Più tardi, dopo che avrai implorato la mia clemenza, dovrai rivelarmi cosa diamine vi trovi di gradevole, e di poetico, in questa fogna di città! Dai vicoli tutti uguali… Dagli angoli, uno la copia dell’altro… E dalle piazze irriconoscibili, che pullulano di venditori ambulanti, di carri e di bestiame…

A essere sincera, ti facevo un animo più raffinato…

Non hai, forse, attribuito i tuoi scritti a un semplice monaco di campagna? Non aneli, come lui, un pizzico di pace? Un briciolo di, noiosa, tranquillità?

Potresti dedicarti al giardinaggio! Sembra sia il passatempo preferito dei timorati di Dio…

In questo modo, smetteresti di tormentarti per un’arte tanto… Come definirla? Tanto patetica, ecco… Come la poesia! Insomma, è da tempo, ormai, che quel borioso di Horace Walpole non ti rende giustizia, dunque perché insistere? Perché crucciarsi, dico io?!

Sposati! Metti su famiglia! Trova un lavoro onesto, che ti garantisca un tetto sulla testa e la pancia piena, come ha fatto John, il figlio di Peter Paxson…

Ricordi?

Quello zoticone…

Non avrei scommesso mezzo penny sul suo futuro e, invece…

Oh, no…

Un cavallo mi ha sporcato la gonna battendo lo zoccolo in una pozzanghera e il padrone ha avuto la faccia tosta di ridere della mia disperazione!

Un selvaggio sarebbe stato più sensibile…

Maledizione…

Se non fossi a conoscenza dei tuoi debiti e della miseria in cui ti crogioli, pretenderei che mi ripagassi di tutto questo patire… E con tanto di interessi…

Tuttavia, sono tua sorella e ti sono affezionata. O non mi sarei precipitata subito in questa Babilonia. Né, adesso, starei risalendo le scale di una sporca locanda di periferia…

Mi domando come tu riesca a vivere di stenti…

Mi si stringe il cuore al pensiero che avresti potuto rimanere a casa, a Bristol, tra amici e luoghi cari…

Come?

Non mi inviti nemmeno a entrare?

Da quando in qua sei divenuto maleducato?

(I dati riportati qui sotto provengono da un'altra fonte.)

/-- The Announce of a port that is a master: the module's own priorities, quality and identity, or those of the grandmaster it follows,
one step further away (R36). -/
def announceMsg (m : Mach) : PtpMsg :=
  let r := m.time.run
  match r.master with
  | none =>
    .announce m.time.cfg.domain ((portMac m 0).setWidth 64 <<< 16) m.time.cfg.prio1 m.time.cfg.prio2 0xF8FEFFFF 0 m.time.utcOffset
      r.utcValid r.leap61 r.leap59 (ownTlvs m)
  | some x =>
    .announce m.time.cfg.domain x.gm (x.key.getD 0 0) (x.key.getD 2 0) (x.key.getD 1 0) (x.key.getD 4 0 + 1) m.time.utcOffset
      r.utcValid r.leap61 r.leap59 (ownTlvs m)

/-- What the CP sends on a PTP port at a message interval: a Pdelay_Req, and as a master a two-step Sync and an Announce, numbered with the
interval. -/
def ptpIntervalFrames (m : Mach) (p : Nat) : List Stored :=
  let d := m.time.cfg.domain
  let n := m.time.run.seq % 65536
  ptpFrame m p true (.pdelayReq d n) ::
    if masterPort m p then [ptpFrame m p false (.sync d n true (now m) 0), ptpFrame m p false (announceMsg m)] else []

/-- The outcome of an offset that a message of the master gives, with what waits for it taken off: it is measured and counted toward
synchronisation; one above four times the lock threshold begins excursion holdover, and one above the step threshold asks for a step at the
next tick boundary (R35, R38). -/
def OffsetTaken (off : Int) (a b : Mach) : Prop :=
  let t := a.time
  let good := if off.natAbs ≤ t.cfg.lock then t.run.good + 1 else 0
  Only [.time] a b ∧ b.time.clock = t.clock ∧ b.time.increment = t.increment ∧ b.time.run.lastOffset = off ∧ b.time.run.good = good ∧
    b.time.run.syncRef = t.run.syncRef ∧ b.time.run.syncs = t.run.syncs ∧
    (t.state = .synchronised → 4 * t.cfg.lock < off.natAbs →
      b.time.state = .holdover ∧ b.time.holdKind = .excursion ∧ b.time.holdRef = t.ref ∧ b.time.holds = t.holds + 1) ∧
    (t.state = .synchronised → off.natAbs ≤ 4 * t.cfg.lock → b.time.state = .synchronised ∧ b.time.holds = t.holds) ∧
    (t.state ≠ .synchronised → b.time.state = if 8 ≤ good then .synchronised else t.state) ∧
    (t.cfg.step * 1000 < off.natAbs → t.run.step = none → stepScheduled a = false → t.gridOn = true →
      b.time.run.step = some ((tickStart t.grid (t.tick + 1) : Int) - off).toNat) ∧
    (off.natAbs ≤ t.cfg.step * 1000 → b.time.run.step = t.run.step)

/-- The module with what the running PTP has in hand changed. -/
def ptpRunSet (f : PtpRun → PtpRun) (m : Mach) : Mach := { m with time := { m.time with run := f m.time.run } }

/-- The module when the next message interval has come: at once where none was sent, else an interval after the last (R36). -/
def intervalCome (m : Mach) : Mach :=
  let m := passCycles ((m.time.run.sentRef.map (· + ptpPeriod)).getD m.time.ref - m.time.ref) m
  ptpRunSet (fun r => { r with sentRef := some m.time.ref, seq := r.seq + 1 }) m

/-- The module with a master heard on a port in place of what was heard there before. -/
def heardOn (port : Nat) (x : Master) (m : Mach) : Mach :=
  { m with time := { m.time with run := { m.time.run with heard := x :: m.time.run.heard.filter fun y => y.port != port } } }

/-- The module with frames given to the switch. -/
def withFrames (l : List Stored) (m : Mach) : Mach := { m with net := { m.net with inner := m.net.inner ++ l } }

/-- A read: a command answered at once with a snapshot of the module. -/
structure ReadRow where
  make : Hdr → Bytes → Instr
  cmd : Cmd
  reply : Hdr → Bytes → Mach → Bytes

/-- The reads that change nothing, each with what its response carries. -/
def readRows : List ReadRow := [
  ⟨.timeStatus, timeStatus, fun _ _ => timeStatusBytes⟩,
  ⟨.dspLatRead, dspLatRead, fun _ p m =>
    let l := if rd 1 p 0 = 1 then m.cpu.staged else m.cpu.lattice
    fields [(1, b2n l.shared), (1, l.period), (6, 0)] ++ (latRow l (rd 1 p 1) (rd 1 p 2)).flatMap fun e => le 2 e.toNat⟩,
  ⟨.sigPointRead, sigPointRead, fun h p m =>
    let es := pointsFrom m (boxTag h.box) (rd 4 p 4) (rd 4 p 0)
    fields [(4, es.length), (4, 0)] ++ es.flatten⟩,
  ⟨.macRuleStatus, macRuleStatus, fun _ p m =>
    match getPort m (rd 1 p 0) with
    | none => []
    | some x => (List.range 65).flatMap fun i => ruleBytes (ruleOf x i)⟩,
  ⟨.lgeForceList, lgeForceList, fun h p m =>
    let all := visibleForces m (boxTag h.box)
    let es := (all.filter fun e => rd 2 p 0 ≤ e.1).take 256
    fields [(2, es.length), (2, all.length), (4, 0)] ++ es.flatMap fun e => forceBytes e.1 e.2⟩,
  ⟨.engIoRead, engIoRead, fun _ _ => engIoBytes⟩,
  ⟨.evrRead, evrRead, fun h p => evrReadBytes (boxTag h.box) p⟩,
  ⟨.chnStatus, chnStatus, fun _ _ => chnStatusBytes⟩,
  ⟨.chnCap, chnCap, fun _ _ => chnCapBytes⟩,
  ⟨.sysIdent, sysIdent, fun _ _ => identBytes⟩,
  ⟨.sysStatus, sysStatus, fun _ _ => statusBytes⟩,
  ⟨.sysCapRead, sysCapRead, fun _ => capBytes⟩,
  ⟨.cfgExport, cfgExport, fun _ p m =>
    le 8 (exported m).length ++ padTo 64 (runDigest m) ++ slice (exported m) (rd 8 p 0) (rd 4 p 8)⟩,
  ⟨.cfgStatus, cfgStatus, fun _ _ => cfgStatusBytes⟩,
  ⟨.secStatus, secStatus, fun _ _ => secStatusBytes⟩
]

/-- A read that clears counters where bit 0 of a byte of its request is set. -/
structure ClearRow where
  make : Hdr → Bytes → Instr
  cmd : Cmd
  reply : Bytes → Mach → Bytes
  /-- The offset of the byte whose bit 0 clears. -/
  flag : Nat
  /-- The module with the counters cleared. -/
  cleared : Bytes → Mach → Mach

/-- The status commands with counters: what the response carries, and what their clearing clears. -/
def clearRows : List ClearRow := [
  ⟨.sviSubStatus, sviSubStatus, fun p => subStatus (rd 2 p 0), 2, fun p m =>
    if rd 2 p 0 = 0xFFFF then { m with svi := { m.svi with ports := [] } }
    else onSub (rd 2 p 0) (fun s => { s with run := { s.run with ctrs := ctrClear s.run.ctrs 25 } }) m⟩,
  ⟨.rscGroupStatus, rscGroupStatus, fun p m =>
    let g := (getGroup m (rd 1 p 0)).getD groupInit
    let x := if g.cuts = [] then g else { g with inUse := bankNow g, swap := none, pending := none }
    let l := leadOf m (rd 1 p 0) (bankOf x (bankInUse x))
    let num (f : Bank → Nat) (b : Option Bank) : Nat := (b.map f).getD 0
    fields [(1, b2n x.enabled + 2 * b2n x.swap.isSome + 4 * b2n x.pending.isSome +
        8 * b2n (swapScheduled m (rd 1 p 0) || x.due != []) + 16 * b2n (decide (m.time.hold < l.2))), (1, bankInUse x),
      (1, (x.swap.map (·.len)).getD 0), (1, (x.swap.map (·.done)).getD 0), (4, x.inRate), (1, bankByte x.bankA),
      (1, bankByte x.bankB), (1, num (·.ntaps) x.bankA), (1, num (·.ntaps) x.bankB), (1, num (·.ahead) x.bankA),
      (1, num (·.ahead) x.bankB), (2, 0), (8, num (·.id.toNat) x.bankA), (8, num (·.id.toNat) x.bankB), (4, l.1), (4, l.2)] ++
      ctrBytes x.ctrs 6, 1, fun p m => onGroup (rd 1 p 0) (fun x => { x with ctrs := ctrClear x.ctrs 6 }) m⟩,
  ⟨.estGroupStatus, estGroupStatus, fun p m =>
    let gi := rd 1 p 0
    let g := (getGroup m gi).getD groupInit
    let frozen := ((groupChans m gi).filter fun c => (getChan m c).frozen).length
    let left := if g.enabled && g.recovery then recoveryTicks g.est m.time.grid.rate - g.good else 0
    fields [(1, b2n g.enabled + 2 * b2n g.est.commissioning + 4 * b2n (g.enabled && g.recovery) + 8 * b2n g.est.settle +
        16 * b2n (tracks m gi g && !g.lost)), (1, 0), (2, if g.enabled then frozen else 0), (4, g.ft.toNat), (4, left), (4, 0)] ++
      ctrBytes g.estCtrs 6, 1, fun p m => onGroup (rd 1 p 0) (fun x => { x with estCtrs := ctrClear x.estCtrs 6 }) m⟩,
  ⟨.estFrameStatus, estFrameStatus, fun p => frameStatusBytes (rd 1 p 0), 1, fun p m =>
    onSlice (rd 1 p 0) (fun x => { x with frameCtrs := ctrClear x.frameCtrs 5 }) m⟩,
  ⟨.slcStatus, slcStatus, fun p => slcStatusBytes (rd 1 p 0), 1, fun p m =>
    onSlice (rd 1 p 0) (fun s => { s with ctrs := ctrClear s.ctrs 12 }) m⟩,
  ⟨.dspStatus, dspStatus, fun p m =>
    let t := rd 1 p 0
    fields [(4, (readyItems m t).length), (4, (getDelay m t).length), (4, readyMin m t), (4, delayQuota m t)] ++
      ctrBytes (((getSlice m t).map (·.dspCtrs)).getD []) 10, 1, fun p m =>
    onSlice (rd 1 p 0) (fun s => { s with dspCtrs := ctrClear s.dspCtrs 10 }) m⟩,
  ⟨.sigPubStatus, sigPubStatus, fun p m =>
    let n := tgetD m.sig.nums (rd 2 p 0) (0, 0)
    match tget m.sig.pubs (rd 2 p 0) with
    | none => []
    | some b => fields [(4, n.1.toNat), (4, n.2.toNat), (8, b.m)] ++ ctrBytes b.ctrs 6, 2, fun p m =>
    { m with sig := { m.sig with pubs := tmap m.sig.pubs fun k b => if k = rd 2 p 0 then { b with ctrs := ctrClear b.ctrs 6 } else b } }⟩,
  ⟨.sigSubStatus, sigSubStatus, fun p m =>
    match tget m.sig.gsubs (rd 2 p 0) with
    | none => []
    | some b =>
      fields [(1, b2n (gsubOn b.entry) + 2 * b2n b.expiry.isSome + 4 * b2n b.authFail + 8 * b2n b.inSim), (3, 0),
        (4, b.st.toNat), (4, b.sq.toNat), (4, 0)] ++ ctrBytes b.ctrs 10, 2, fun p m =>
    { m with sig := { m.sig with gsubs := tmap m.sig.gsubs fun k b => if k = rd 2 p 0 then { b with ctrs := ctrClear b.ctrs 10 } else b } }⟩,
  ⟨.swcQueueStatus, swcQueueStatus, fun p m =>
    let key := queueKey (rd 1 p 0) (rd 2 p 2)
    let q := getQueue m.net key
    fields [(4, occTotal m.net key), (4, min q.rmin (drawn m.net (.queue (key / 512) (key % 512)))), (4, q.rmin), (1, toTwos 8 q.k),
      (3, 0)] ++ ctrBytes q.ctrs 9, 1, fun p m =>
    onQueue (queueKey (rd 1 p 0) (rd 2 p 2)) (fun q => { q with ctrs := ctrClear q.ctrs 9 }) m⟩,
  ⟨.macPortStatus, macPortStatus, fun p m =>
    match getPort m (rd 1 p 0) with
    | none => []
    | some x =>
      let classes := (List.range 8).filter (stopped x)
      let storm := x.pauses.any fun e => e.2.ignore.isSome
      fields [(1, b2n x.cfg.enabled + 2 * b2n x.link + 4 * b2n x.preTx + 8 * b2n x.preRx + 16 * b2n (!classes.isEmpty) + 32 * b2n storm),
        (1, x.cfg.speed), (1, x.cfg.fec), (1, (classes.map (2 ^ ·)).sum), (4, guardBytes x), (4, toTwos 32 (corrOf x).1),
        (4, toTwos 32 (corrOf x).2)] ++ ctrBytes x.ctrs 28, 1, fun p m =>
    onPort (rd 1 p 0) (fun x => { x with ctrs := ctrClear x.ctrs 28 }) m⟩,
  ⟨.hdmaRingStatus, hdmaRingStatus, fun p m =>
    let x := getRing m (rd 2 p 0)
    fields [(1, b2n x.enabled + 2 * b2n x.tx + 4 * b2n x.starved + 8 * b2n x.armed + 16 * b2n (x.owner == some 0)),
      (1, ringTag x), (1, x.pos.getD 0xFF), (1, x.s), (4, x.head.toNat), (4, x.tail.toNat), (4, x.pend)] ++ ctrBytes x.ctrs 13, 2,
    fun p m => onRing (rd 2 p 0) (fun x => { x with ctrs := ctrClear x.ctrs 13 }) m⟩,
  ⟨.lgeStatus, lgeStatus, fun p m => lgeStatusBytes m (rd 1 p 0), 1, fun p m =>
    onProg (rd 1 p 0) (fun g => { g with ctrs := ctrClear g.ctrs 6, maxSteps := 0 }) m⟩,
  ⟨.engRead, engRead, fun p => engReadBytes (rd 1 p 0), 1, fun p m =>
    onMeter (rd 1 p 0) (fun x => { x with ctrs := ctrClear x.ctrs 5 }) m⟩,
  ⟨.umbStatus, umbStatus, fun _ => umbStatusBytes, 0, fun _ m => { m with umb := { m.umb with ctrs := ctrClear m.umb.ctrs 8 } }⟩,
  ⟨.evrInfo, evrInfo, fun _ => evrInfoBytes, 0, fun _ m => { m with evr := { m.evr with ctrs := ctrClear m.evr.ctrs 6 } }⟩,
  ⟨.twnStatus, twnStatus, fun _ => twnStatusBytes, 0, fun _ m => { m with twn := { m.twn with ctrs := ctrClear m.twn.ctrs 10 } }⟩
]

Ormai, ne sono convinta: l’aria di Londra non ti giova…

Non ti giova affatto.

Suvvia…

Guardati!

Sei pallido come un cencio e, la posizione che hai assunto, è talmente innaturale da…

Da…

Da dare l’impressione che tu non sia più tra noi.

Mi avevi assicurato che la vista, dalla tua finestra, mi avrebbe tolto il respiro…

Per questo l’hai lasciata aperta?

Perché potessi ammirare da lontano la cupola di Saint-Paul e, intanto, dirti addio?

Certo, hai sempre avuto un debole per il tragico…

Persino io riesco ad apprezzarlo, in questa stanza!

Se solo non fosse per quel cielo… Quel cielo color arsenico.

E’ spaventoso.

Oh, Thomas…

Che cosa hai fatto mai?

[Henry Wallis, Chatterton, 1856. Olio su tela, 90,5×120,5 cm. Londra, Tate Britain.]